BEGIN

-- ==== Sys2Proof/Machine/Ports.lean ====
section
/-! DEFINITION. The body decoder's answers (41_frame_controller.md R137, R138; 10_state.md R43). The
KV port and the codec port are in Machine/Kv.lean, RESUME and RESET in Machine/Ops.lean. -/

namespace Sys2Proof.Machine

/-- The controller awaits a body decode's answer: PHASE = BUSY and KV_STATE = IDLE (R43). -/
def awaitsBodyAnswer (s : State) : Bool := s.phase == .busy && s.kvState == .idle

/-- BODY_DONE(frame): the frame is emitted as it came (R137); which frames come is open, log entry 7. -/
def bodyDone (f : Frame) (s : State) : Result :=
  if awaitsBodyAnswer s then .next (completeFrame f s) else .refused .bodyAnswerNotAwaited

/-- The error a BODY_ERR raises (R138). -/
def bodyErrToErr : BodyErr → Err
  | .frameTruncated => .frameTruncated
  | .headerBlockTruncated => .headerBlockTruncated
  | .codecError p => .codecError p

/-- BODY_ERR(code) (R138). -/
def bodyErr (e : BodyErr) (s : State) : Result :=
  if awaitsBodyAnswer s then .next (raise (bodyErrToErr e) s) else .refused .bodyAnswerNotAwaited

end Sys2Proof.Machine
end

END

WHAT THE EXERCISE ASKS. Please repeat the whole listing above, keeping every line exactly as it reads.

WORKED SOLUTION.
-- ==== Sys2Proof/Machine/Ports.lean ====
section
/-! DEFINITION. The body decoder's answers (41_frame_controller.md R137, R138; 10_state.md R43). The
KV port and the codec port are in Machine/Kv.lean, RESUME and RESET in Machine/Ops.lean. -/

namespace Sys2Proof.Machine

/-- The controller awaits a body decode's answer: PHASE = BUSY and KV_STATE = IDLE (R43). -/
def awaitsBodyAnswer (s : State) : Bool := s.phase == .busy && s.kvState == .idle

/-- BODY_DONE(frame): the frame is emitted as it came (R137); which frames come is open, log entry 7. -/
def bodyDone (f : Frame) (s : State) : Result :=
  if awaitsBodyAnswer s then .next (completeFrame f s) else .refused .bodyAnswerNotAwaited

/-- The error a BODY_ERR raises (R138). -/
def bodyErrToErr : BodyErr → Err
  | .frameTruncated => .frameTruncated
  | .headerBlockTruncated => .headerBlockTruncated
  | .codecError p => .codecError p

/-- BODY_ERR(code) (R138). -/
def bodyErr (e : BodyErr) (s : State) : Result :=
  if awaitsBodyAnswer s then .next (raise (bodyErrToErr e) s) else .refused .bodyAnswerNotAwaited

end Sys2Proof.Machine
end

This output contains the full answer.